In all the time I've known you have you once offered to send me one?
Not fucking fair I say, fowl even!
I agree...the left shoe was telling you to throw it at them.
Happy Valentine's Day
Happy VD Todd. ;o)
kendra,
so you changed your age and gender, but your dad opted for just being younger? Interesting.
cincy,
it's hard to believe.
pants,
you gotta be crazy to drop the c-bomb on someone's daughters. You could get an ass whuppin'.
v-v,
I'll bet they race down Water Street every weekend.
tlsd,
yeah, but didn't it used to be cool in England to look like Morrissey?
ubie,
you could all send me baked goods. And naughty pictures. That would make me feel better.
awe,
insert your own "Dick Cheney shot someone" joke here.
buttah,
since you've given me carte blanche to be a dirty old man as I see fit, I want to take my left shoe and spank your fine ass with it.
tumbleweed,
I should have thrown the shoe, huh?
And stop telling people I'm cute. I'm not cute and people will be very, very disappointed if they meet me.
tlsd,
yes, I do. Not the mullet. The tuft.
rachel,
I want to build up suspense for when you come to visit.
sonya,
happy Valentine's to you, too.
trix,
in that case: "Roughriders!! Woooooo!!"
little ol',
Happy Valentine's Day to you.
brooke,
I don't want to go to jail.
sindy,
there's nothing happy about VD.
knitty,
it hurts when I pee.
YOU lived in Alabama? That's got bad UPN sitcom written all over i
hey... leave Morrisey out of this... I was a kid it was the 80's, I didn't know any better...
... and I love the tuft... I wanna play with it... all night long...
ps: I think you're cute...
I lived in Alabama for 5 excruciating years and being in public school means it was exactly like a UPN sitcom and my character name was "token" when they all realized that being from Canada meant that I wasn't the biggest fan of the confederate flag they warmed up to me.
ALSO I'm not on your VIP world list... that made me cry a little.

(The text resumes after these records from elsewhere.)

-- ==== Sys2Proof/Config.lean ====
section
/-! DEFINITION. What an implementation of the block fixes (00_scope.md R9), and the format a session gives the stream
tokens (30_encoding.md R92, R95). -/

namespace Sys2Proof

/-- The open implementation parameters, which a model takes as an argument (R9; 92_eei_decisions.md P1, P2, P3).
They stand in State, and no step writes them; see notes/assumptions/1.md. -/
structure Params where
  /-- `MAX_FRAME_LOG2`: the base-2 log of the largest legal frame size. -/
  maxFrameLog2 : Nat
  /-- `OUT_AW`: the width of an output memory address. -/
  outAw : Nat
  /-- `REG_BASE`: the host address of register offset 0x00. -/
  regBase : Nat
deriving DecidableEq, Repr

/-- The legal values of the open parameters (R9; P3: any word-aligned address). -/
def Params.ok (p : Params) : Bool :=
  decide (12 ≤ p.maxFrameLog2) && decide (p.maxFrameLog2 ≤ 24) &&
    decide (1 ≤ p.outAw) && decide (p.outAw ≤ 32) && decide (p.regBase % 4 = 0)

/-- The parameters of `State.reset`: the largest legal frame and address widths, and a base of 0.
DESIGN CHOICE, unsafe: the spec leaves all three open (notes/assumptions/1.md). -/
def Params.chosen : Params := ⟨24, 32, 0⟩

/-- What a session fixes about the shape of its stream tokens: the reader variant (`true` is LSB-first) and the two
back-reference field widths (R92). -/
structure Format where
  lsb : Bool
  distW : Nat
  lenW : Nat
deriving DecidableEq, Repr

end Sys2Proof
end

Todd, I would ask you to be my Valentine for 1) use of the word cunt and 2) a mullet post, but I think every chick on your blogroll has already asked you. Still, kisses to toi :)!
tlsd,
I loved the Smiths, I just had no desire to look like them.
knitty,
from Canada to Alabama, huh? Wow.
danny,
are you a real person, or are you Calzone, or Nick, or Anthony, or Ubie, or Brooke?
monkey mc,
I'll be your Valentine because you are a gorgeous young lady.
Kisses right back at ya.
Happy (late) V-Day, sweetie!
Stop telling people you're not cute. The truth is out.